Mazes, combinatorial optimization, hype-cycles.
Maze Runner
Imagine yourself trapped in a labyrinth, a maze of intricate paths and junctions, each leading to countless bifurcations. Picture the first junction, branching out into a bewildering array of a hundred paths. And with each path you choose, there are more junctions, each spawning hundreds more paths, some of which may even loop back upon themselves. Amidst this maze, countless dead-ends await, ready to thwart your progress.
But fear not, for there are exits: exits that lead to the very treasure you seek, brimming with infinite riches. Yet, how does one even begin such an exhausting quest? Ah, there are clues scattered along the way, like glimmering gold-coins, guiding you with their elusive allure.
So, here’s the method: at every junction, select a handful of paths at random. Venture as far as you can, discarding the dead-end paths and forging ahead on the ones that yield the greatest number of gold coins.
Now, here’s the counter-intuitive twist, even if you stumble upon a path that appears less promising, you still traverse it at times. By occasionally embracing inferior paths, you prevent yourself from getting stuck at one place and enhance your chances of discovering the elusive exit. Thus, at most junctions, you opt for the better path, the one adorned with more gold coins, except at select junctions, where you deliberately choose the seemingly inferior route. It’s a simple principle: explore different paths, embrace calculated risks, and find your way out.
A remarkably potent optimization algorithm known as simulated annealing is based on a similar strategy. Initially, you make a multitude of risky decisions. As your knowledge expands, you transition to increasingly judicious choices, driven by a desire for greater gain. This early phase is aptly called the heating up period, where you take risks and fail, followed by the subsequent cooldown. Whenever I encounter a vexing combinatorial optimization problem, a few lines of this code typically hold the key.
Hype Cycles
A few years back, during a prominent machine learning conference, I witnessed an esteemed academic luminary deliver their keynote address and morning presentations, only to retreat to the back-benches and immerse themselves in an old linear algebra book. As the conference coordinator, I approached them after a while and inquired if they were interested in attending any of the sessions.
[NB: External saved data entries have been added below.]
/-- A register instruction, and the stores at their last byte and at the byte after it, with I at 0xFFF. -/
theorem witness_OnlyListedWritersWrite :
    (∃ t, exec (.addVxVy 1 2) State.reset = .next t) ∧ ¬ MayWrite (.addVxVy 1 2) State.reset (.v 3) ∧
    (∃ t, exec (.ldBVx 3) (State.reset.setI 0xFFF) = .next t) ∧
    ¬ MayWrite (.ldBVx 3) (State.reset.setI 0xFFF) (.mem 2) ∧ MayWrite (.ldBVx 3) (State.reset.setI 0xFFF) (.mem 1) ∧
    (∃ t, exec (.ldMemVx 1) (State.reset.setI 0xFFF) = .next t) ∧
    ¬ MayWrite (.ldMemVx 1) (State.reset.setI 0xFFF) (.mem 1) ∧
    MayWrite (.ldMemVx 1) (State.reset.setI 0xFFF) (.mem 0) := by
  refine ⟨⟨_, rfl⟩, by simp [MayWrite], ⟨_, rfl⟩, ?_, ⟨1, 2, by decide, by decide, rfl⟩, ⟨_, rfl⟩, ?_,
    ⟨0, 1, by decide, by decide, rfl⟩⟩
  · rintro ⟨a, j, hj, ha, hp⟩
    have h2 : (2 : Nat) = (0xFFF + j) % 4096 := (congrArg Fin.val (Part.mem.inj hp)).trans ha
    omega
  · rintro ⟨a, j, hj, ha, hp⟩
    have h1 : (1 : Nat) = (0xFFF + j) % 4096 := (congrArg Fin.val (Part.mem.inj hp)).trans ha
    have : j ≤ 1 := hj
    omega

/-- CALL and RET below and at their limit. -/
theorem witness_OnlyListedWritersWrite_stack :
    (∃ t, exec (.callAddr 0x300) (withStack 15 0 0 State.reset) = .next t) ∧
    ¬ MayWrite (.callAddr 0x300) (withStack 15 0 0 State.reset) (.stack 14) ∧
    ¬ MayWrite (.callAddr 0x300) (withStack 16 0 0 State.reset) .pc ∧
    ¬ MayWrite .ret (withStack 1 0 0 State.reset) .status ∧ ¬ MayWrite .ret State.reset .pc := by
  refine ⟨⟨_, rfl⟩, ?_, ?_, ?_, ?_⟩ <;> simp [MayWrite, withStack, State.reset]

/-- A pixel right of the eight columns of the sprite. -/
theorem witness_OnlyListedWritersWrite_pixel :
    (∃ t, exec (.drwVxVyNibble 0 1 1) State.reset = .next t) ∧
    ¬ MayWrite (.drwVxVyNibble 0 1 1) State.reset (.pixel 8 0) := by
  refine ⟨⟨_, rfl⟩, ?_⟩
  rintro (h | h | ⟨xx, yy, ⟨r, c, hr, hc, -, hx, -⟩, hp⟩)
  · cases h
  · cases h
  · have h8 : (8 : Nat) = (0 + c) % 64 := (congrArg Fin.val (Part.pixel.inj hp).1).trans hx
    omega

theorem witness_PartsDetermineTheState : Memory.wf (start 0x6A2F []).mem = true ∧
    (∀ p, (start 0x6A2F []).look p = (start 0x6A2F []).look p) := ⟨by decide, fun _ => rfl⟩

/-- A step that finds DF set, one that changes memory, one that samples the random input. -/
theorem witness_StepNeverDoes :
    (ends (withScreen blankScreen true (start 0x6A2F [])) (fun _ => true) &&
     ends ((start 0xF055 [(0, 0xAB)]).setI 0xFFF) (fun t => t.readByte 0xFFF != 0) &&
     ends (start 0xC300 []) (fun t => t.rndCount != 0)) = true := by decide

theorem witness_StepKeepsTheInvariant :
    Inv (startAt 0xFFE 0x3000) ∧ ends (startAt 0xFFE 0x3000) (fun t => t.pc == 0x1002) = true :=
  ⟨⟨by decide, by decide, by decide, by decide⟩, by decide⟩

theorem witness_HostOperationsKeepTheInvariant : Inv (withStack 1 0 0x1000 (start 0x00EE [])) :=
  ⟨by decide, by decide, by decide, by decide⟩

theorem witness_ResetLeavesTheListedValues : (79 : Fin 4096).val < fontset.length ∧ 80 ≤ (80 : Fin 4096).val := by decide

theorem witness_LoadProgramCopiesTheImage : Memory.wf State.reset.mem = true ∧
    (List.replicate 3584 (0xAA : Byte)).length ≤ 3584 ∧ 3584 < (List.replicate 3585 (0x55 : Byte)).length := by
  refine ⟨rfl, ?_, ?_⟩ <;> rw [List.length_replicate]
  decide

/-- For the flag-setting instructions and DRW twice: a destination other than VF. -/
theorem witness_destination_is_not_VF : (14 : Reg) ≠ 15 ∧ (0 : Reg) ≠ 15 := by decide

/-- For LdBVxStoresTheDigits and LdMemVxStoresTheRegisters: canonical memory, registers up to x, an address outside. -/
theorem witness_stores : Memory.wf (start 0xFF55 []).mem = true ∧ (15 : Reg) ≤ 15 ∧
    (∀ j : Reg, j ≤ 15 → (0x0F : Fin 4096).val ≠ (0xFFF + j.val) % 4096) ∧
    ∀ j, j < 3 → (2 : Fin 4096).val ≠ (0xFFF + j) % 4096 := by decide

theorem witness_LdVxMemLoadsTheRegisters : (0 : Reg) ≤ 0 ∧ ∀ j : Reg, j ≤ 14 → Part.v 15 ≠ .v j := by decide

/-- The state right after the store meets the hypotheses on the later state. -/
theorem witness_StoreThenLoadRestoresTheRegisters :
    Memory.wf (start 0xF255 []).mem = true ∧ ∃ t u : State, exec (.ldMemVx 15) (start 0xF255 []) = .next t ∧
      u.mem = t.mem ∧ u.i = t.i := ⟨by decide, _, _, rfl, rfl, rfl⟩

/-- The last address a word can be fetched from. -/
theorem witness_StoreIsSeenByTheNextFetch :
    Memory.wf ((State.reset.setPc 0xFFE).setI 0xFFE).mem = true ∧ ((State.reset.setPc 0xFFE).setI 0xFFE).ak = none ∧
    (1 : Reg).val = (0 : Reg).val + 1 ∧ (1 : Reg) ≤ 1 ∧
    ((State.reset.setPc 0xFFE).setI 0xFFE).pc.toNat =
      (((State.reset.setPc 0xFFE).setI 0xFFE).i.toNat + (0 : Reg).val) % 4096 ∧
    ((State.reset.setPc 0xFFE).setI 0xFFE).pc.toNat + 1 < 4096 := by decide

/-- The jump to 0xFFF with no wait in progress, and a jump to its own address. -/
theorem witness_JpAddrSetsPc : State.reset.ak = none ∧
    (start 0x1200 []).fetches (BitVec.ofNat 16 (0x1000 + (0x200 : Addr).toNat)) ∧
    (start 0x1200 []).pc.toNat = (0x200 : Addr).toNat := ⟨rfl, ⟨rfl, by decide, by decide⟩, by decide⟩

theorem witness_CallAddrPushesTheReturnAddress :
    (withStack 15 0 0 State.reset).sp.val < 16 ∧ (15 : Fin 16).val = (withStack 15 0 0 State.reset).sp.val := by decide

theorem witness_RetPopsTheReturnAddress :
    0 < (withStack 16 0 0 State.reset).sp.val ∧ (15 : Fin 16).val + 1 = (withStack 16 0 0 State.reset).sp.val := by decide

theorem witness_StackErrorsWriteNothing :
    (withStack 16 0 0 State.reset).sp.val = 16 ∧ State.reset.sp.val = 0 := by decide

/-- The state right after the call is one a body can come back with. -/
theorem witness_CallThenRetComesBack : State.reset.sp.val < 16 ∧
    ∃ t u : State, exec (.callAddr 0x300) State.reset = .next t ∧ u.sp = t.sp ∧ u.stack = t.stack :=
  ⟨by decide, _, _, rfl, rfl, rfl⟩

theorem witness_RegisterSkipsAddTwoToPc : 0 < 1 ∧ 15 < 16 := by decide

/-- Key 15 down, and not down. -/
theorem witness_KeySkipsTestTheSnapshot :
    ((start 0 [(5, 0xFF)]).setK 0x8000).k.getLsbD (((start 0 [(5, 0xFF)]).setK 0x8000).look (.v 5) % 16) = true ∧
    (start 0 [(5, 0xFF)]).k.getLsbD ((start 0 [(5, 0xFF)]).look (.v 5) % 16) = false := by decide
“You should, but I won’t,” they replied. “Tell me later, in one word, what’s the single most crucial topic this year?”
“Auto-encoders,” I responded.
With a knowing smile, they remarked, “How many papers in total? Around 150, isn’t it? Within a year, perhaps only a dozen will endure, and in five years, merely two. Why bother with these ‘Hype Cycles’?”
That remark left an indelible impression on my naive graduate student self.
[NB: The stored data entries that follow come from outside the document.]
/-- 44 R245, R242: the V.21 carrier goes down: the deferred OK, NO_CARRIER to a waiting command or into the queue
while a CONNECT is outstanding, or nothing; the signal flags are cleared in every case. Rests on the decisions
D9, D19, D27 of 92 (the spec's own choices). -/
def Obligations.V21CarrierDownEndsTheReceive : Prop :=
  ∀ (s : State) (rxq : List (List Byte)), s.live = true →
    (s.modem = some .v21Rx ∨ s.modem = some .cng ∨ s.modem = some .nocng) → RingHolds s rxq →
    (s.okIsPending = true → exec .hdlcEvCarrierDown s = .next
      { s with
        dteTx := s.dteTx ++ [.resp 0], okIsPending := false, dteIsWaiting := false
        rxMessageReceived := false, atRxMode := .offhookCommand, dteDataTimeout := 0
        rxSignalPresent := false, rxTrained := false, ret := .value 0 }) ∧
    (s.okIsPending = false → s.rxMessageReceived = true → s.dteIsWaiting = true →
      exec .hdlcEvCarrierDown s = .next
      { s with
        dteTx := s.dteTx ++ [.resp 3], dteIsWaiting := false
        rxMessageReceived := false, atRxMode := .offhookCommand, dteDataTimeout := 0
        rxSignalPresent := false, rxTrained := false, ret := .value 0 }) ∧
    (s.okIsPending = false → s.rxMessageReceived = true → s.dteIsWaiting = false → ∃ t : State,
      exec .hdlcEvCarrierDown s = .next t ∧
      if (queueBytes rxq).length + 3 ≤ 4095 then
        RingHolds t (rxq ++ [[3]]) ∧ t =
          { s with
            rxMessageReceived := false, rxSignalPresent := false, rxTrained := false
            qData := t.qData, qIptr := t.qIptr, ret := .value 0 }
      else t =
        { s with
          rxMessageReceived := false, rxSignalPresent := false, rxTrained := false
          log := s.log ++ [.bufferExhausted], ret := .value 0 }) ∧
    (s.okIsPending = false → s.rxMessageReceived = false → exec .hdlcEvCarrierDown s = .next
      { s with rxSignalPresent := false, rxTrained := false, ret := .value 0 })

/-! ### The line -/

/-- 45 R276, R277, 60 R291, R292, R299: RXS counts the sample and runs the silence, DTE deadline and no-carrier
checks in this order, each on the state the one before left. Rests on the decisions D24, D27, D28, D29 of 92
(the spec's own choices). -/
def Obligations.RxsRunsItsChecksInOrder : Prop :=
  ∀ (s : State) (quiet : Bool), s.live = true → ∃ a b c d : State,
    a = { s with
      samples := s.samples + 1, callSamples := s.callSamples + 1
      silenceHeard := if quiet then s.silenceHeard + 1 else 0 } ∧
    b = (if a.silenceAwaited ≠ 0 ∧ a.silenceAwaited ≤ a.silenceHeard then
      { a with
        dteTx := a.dteTx ++ [.resp 0], atRxMode := .offhookCommand, dteDataTimeout := 0
        silenceAwaited := 0, silenceHeard := 0 }
      else a) ∧
    (if b.dteDataTimeout ≠ 0 ∧ b.dteDataTimeout < b.callSamples then
      Restarted .silenceTx
        { b with
          log := b.log ++ [.dteTimeout], dteDataTimeout := 0, atRxMode := .offhookCommand
          dteTx := b.dteTx ++ [.resp 4] } c
      else c = b) ∧
    (if (c.modem = some .cng ∨ c.modem = some .nocng) ∧ c.s7.toNat * 8000 < c.callSamples then
      ∃ r, Restarted .silenceTx
          { c with log := c.log ++ [.noCarrierOnAnswer], dteTx := c.dteTx ++ [.resp 3] } r ∧ d =
        { r with
          modemCtrl := r.modemCtrl ++ [.hangup], atRxMode := .onhookCommand, dteDataTimeout := 0
          dteIsWaiting := false }
      else d = c) ∧
    exec (.rxs quiet) s = .next { d with ret := .value 0 }

/-- 45 R278, R279: TXS, whatever handlers the mode has: nothing is pulled while `transmit` is false; else the active
handler is asked for the whole length, its successor takes over where it yields less, and the completion of the
mode follows where that is not enough either; RET carries the samples pulled, or the whole length with
`transmit_on_idle`. Rests on the decisions D25, D27, D40, D42 of 92 (the spec's own choices). Log: 6. -/
def Obligations.TxsPullsFromTheHandlers : Prop :=
  ∀ (s : State) (n : Byte), s.live = true →
    (s.transmit = false → exec (.txs n) s = .next
      { s with ret := .value (if s.transmitOnIdle then n.toNat else 0 : Nat) }) ∧
    (s.transmit = true → ∃ (first len : Nat) (a b t : State),
      Produced s s.txHandler n.toNat first a ∧
      (if first < n.toNat ∧ s.nextTxHandler ≠ .none then
        ∃ more : Nat, len = first + more ∧
          Produced { a with txHandler := s.nextTxHandler, nextTxHandler := .none } s.nextTxHandler
            (n.toNat - first) more b
       else len = first ∧ b = a) ∧
      (if len < n.toNat then Completed b t else t = b) ∧
      exec (.txs n) s = .next
        { t with ret := .value (if s.transmitOnIdle then n.toNat else len : Nat) })

/-! ### The queue -/

/-- 10 R38, 20 R67, R71, R75, 44 R247 to R250: the ring is a bounded queue of whole records. QWRITE appends the
record and returns its length, or returns −1 and changes nothing where `n + 2` bytes are not free; QREAD removes
and returns the oldest record, or returns −1 on an empty queue; QFLUSH empties it. Rests on the decision D9 of
92 (the spec's own choices). Log: 10, 13. -/
def Obligations.RingIsABoundedQueueOfRecords : Prop :=
  ∀ (s : State) (rxq : List (List Byte)), s.live = true → RingHolds s rxq →
    (1 ≤ s.frameIn.bytes.length → s.frameIn.bytes.length ≤ 257 →
      if (queueBytes rxq).length + (s.frameIn.bytes.length + 2) ≤ 4095 then
        ∃ t : State, exec .qWrite s = .next t ∧ RingHolds t (rxq ++ [s.frameIn.bytes]) ∧
          t = { s with qData := t.qData, qIptr := t.qIptr, ret := .value s.frameIn.bytes.length }
      else exec .qWrite s = .next { s with ret := .value (-1) }) ∧
    (∀ rec rest, rxq = rec :: rest → ∃ t : State, exec .qRead s = .next t ∧ RingHolds t rest ∧
      t = { s with qOptr := t.qOptr, ret := .record rec }) ∧
    (rxq = [] → exec .qRead s = .next { s with ret := .value (-1) }) ∧
    ∃ t : State, exec .qFlush s = .next t ∧ RingHolds t [] ∧
      t = { s with qIptr := 0, qOptr := 0, ret := t.ret }

/-! ### The whole machine -/

/-- The invariant holds right after reset. Rests on the decision D32 of 92 (the spec's own choices). Log: 3, 4, 11. -/
def Obligations.InvHoldsAtReset : Prop := StateInv State.reset

/-- Every step from a state that meets the invariant leads to one that meets it: the memories keep their canonical
form and their bounds, the cursors their order, the ring its list of whole records, the Early tags their modes,
the fast modes their rates, the counters their ranges. Rests on the decisions D9, D13 of 92 (the spec's own
choices). -/
def Obligations.StepKeepsInv : Prop :=
  ∀ s t : State, StateInv s → step s = .next t → StateInv t

/-- 20 R72, 60 preamble: from a state that meets the invariant every step answers a next state: the block has no
traps, and no word, operand or input stops it. Log: 1, 15. -/
def Obligations.StepNeverStops : Prop :=
  ∀ s : State, StateInv s → ∃ t, step s = .next t

/-- Log entry 15, the model's choice: what the two operations that can stop do in a state that does not meet the
invariant, where a cursor lies beyond the memory it indexes: they stop with the fault of that name. Log: 15. -/
def Obligations.OutOfRangeCursorsStop : Prop :=
  ∀ s : State, s.live = true →
    (s.txBitNo = 0 → s.txOutBytes ≠ s.txInBytes → s.params.txBufLen ≤ s.txOutBytes →
      exec .getBit s = .fault (.outsideMemory .txData s.txOutBytes)) ∧
    (s.atRxMode = .hdlc → s.dled = true → s.params.hdlcTxBufLen < s.hdlcTxLen →
      exec (.dte 0x03) s = .fault (.outsideMemory .hdlcTxBuf s.params.hdlcTxBufLen))

/-- 10 R22, R23, R36, R39, R31, R33, 20 R60: which operations change the rate registers, the two sample counters,
`session`, the two setter bits, `dled` and the memories; and which registers no operation but INIT changes. The
other flags, cursors, shifters, tags and deadlines are not part of it. Rests on the decisions D11, D29 of 92
(the spec's own choices). -/
def Obligations.RegistersHaveTheirOwnWriters : Prop :=
  ∀ (i : Instr) (s t : State), exec i s = .next t → i ≠ .init →
    ((t.bitRate ≠ s.bitRate ∨ t.shortTrain ≠ s.shortTrain) →
      ∃ v, i = .frh v ∨ i = .fth v ∨ i = .frm v ∨ i = .ftm v) ∧
    (t.samples ≠ s.samples → ∃ q, i = .rxs q) ∧
    (t.callSamples ≠ s.callSamples → i = .callevAnswer ∨ ∃ q, i = .rxs q) ∧
    (t.session ≠ s.session → i = .release) ∧
    (t.transmitOnIdle ≠ s.transmitOnIdle → ∃ b, i = .setToi b) ∧
    (t.useTep ≠ s.useTep → ∃ b, i = .setTep b) ∧
    (t.dled ≠ s.dled → (∃ b, i = .dte b) ∧ (s.atRxMode = .hdlc ∨ s.atRxMode = .stuffed)) ∧
    (t.txData ≠ s.txData → (∃ b, i = .dte b) ∧ s.atRxMode = .stuffed) ∧
    (t.hdlcTxBuf ≠ s.hdlcTxBuf → (∃ b, i = .dte b) ∧ s.atRxMode = .hdlc) ∧
    (t.qData ≠ s.qData →
      (∃ ok, i = .hdlcRx ok) ∨ i = .hdlcEvFramingOk ∨ i = .hdlcEvCarrierDown ∨ i = .qWrite) ∧
    t.t38Mode = s.t38Mode ∧ t.adaptiveReceive = s.adaptiveReceive ∧ t.s7 = s.s7 ∧ t.params = s.params ∧
    t.hdlcRxBuf = s.hdlcRxBuf ∧ t.hdlcRxLen = s.hdlcRxLen ∧ t.missingData = s.missingData ∧
    t.hdlcTxPtr = s.hdlcTxPtr

/-- 40 R141: the transitions of `modem`: only these operations change it, and to these values. Rests on the
decisions D18, D25, D28, D38 of 92 (the spec's own choices). -/
def Obligations.ModemChangesOnlyByItsTransitions : Prop :=
  ∀ (i : Instr) (s t : State), exec i s = .next t → t.modem ≠ s.modem →
    (i = .init ∧ t.modem = none) ∨
    (∃ m, i = restartInstr m ∧ t.modem = some m) ∨
    (∃ v, i = .frs v ∧ t.modem = some .silenceRx) ∨ (∃ v, i = .fts v ∧ t.modem = some .silenceTx) ∨
    (i = .frh 3 ∧ t.modem = some .v21Rx) ∨ (i = .fth 3 ∧ t.modem = some .v21Tx) ∨
    (∃ row ∈ class1Rows, (i = .frm (BitVec.ofNat 8 row.1) ∧ t.modem = some row.2.2.1) ∨
      (i = .ftm (BitVec.ofNat 8 row.1) ∧ t.modem = some row.2.1)) ∨
    (∃ b, i = .dte b ∧ s.atRxMode = .delivery ∧ t.modem = some .silenceTx) ∨
    (i = .hdlcEvFramingOk ∧ (s.modem = some .cng ∨ s.modem = some .nocng) ∧ t.modem = some .v21Rx) ∨
    (i = .hdlcEvFramingOk ∧ (s.modem = some .v17Rx ∨ s.modem = some .v27terRx ∨ s.modem = some .v29Rx) ∧
      s.rxHandler.isEarly = true ∧
      t.modem = (if s.adaptiveReceive then some .v21Rx else some .silenceTx)) ∨
    (∃ n, i = .txs n ∧ s.transmit = true ∧
      (s.txHandler = .silence → s.silenceTxRemaining ≠ .idle) ∧ ((s.modem = some .silenceTx ∧ t.modem = none) ∨
      (s.modem = some .ced ∧ t.modem = some .v21Tx) ∨
      ((s.modem = some .v21Tx ∨ s.modem = some .v17Tx ∨ s.modem = some .v27terTx ∨
        s.modem = some .v29Tx) ∧ t.modem = some .silenceTx))) ∨
    (∃ q, i = .rxs q ∧ t.modem = some .silenceTx ∧
      ((s.dteDataTimeout ≠ 0 ∧ s.dteDataTimeout < t.callSamples) ∨
        ((s.modem = some .cng ∨ s.modem = some .nocng) ∧ s.s7.toNat * 8000 < t.callSamples))) ∨
    (i = .callevHangup ∧ t.modem = some .silenceTx)

/-- 00 R8, 20 R73: what an operation other than INIT puts on an output trace comes after everything already there;
nothing on a trace is changed or taken back. -/
def Obligations.OutputTracesOnlyGrow : Prop :=
  ∀ (i : Instr) (s t : State), exec i s = .next t → i ≠ .init →
    s.dteTx <+: t.dteTx ∧ s.atCmd <+: t.atCmd ∧ s.modemCtrl <+: t.modemCtrl ∧
    s.frameOut <+: t.frameOut ∧ s.log <+: t.log

/-- 10 R35, 40 R137 to R139: both demodulators run only after a RESTART or a class-1 command into a fast receive
mode; after the first of training success and a V.21 preamble at most one is left. Rests on the decision D35 of
92 (the spec's own choices). -/
def Obligations.DualRailEndsWithOneDemodulator : Prop :=
  ∀ (i : Instr) (s t : State), StateInv s → exec i s = .next t → t.rxHandler.isEarly = true →
    (t.rxHandler = s.rxHandler ∧
      (s.live = true → i ≠ .putBitTrainingSucceeded ∧ i ≠ .hdlcEvFramingOk)) ∨
    i = .restartV17Rx ∨ i = .restartV27terRx ∨ i = .restartV29Rx ∨ ∃ v, i = .frm v
end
Hype cycles are akin to gold rushes, as discussed previously, periods when the system becomes ablaze with possibilities, enabling daring adventurers to take risks and uncover gold coins along the way, thereby fueling even greater hype. These cycles are commonplace in the realms of technology, startups, and academia. In the startup world, the previous gold rush may have been cryptocurrency, with the current one revolving around large language models.
So, if you possess an inquisitive nature and experience a slight “fear of missing out” during prevailing hype cycles, take solace and watch the game unfold, it’s never too late to learn or become a maze runner. In due time, the best ideas will emerge, standing resolute against the ever-shifting tides.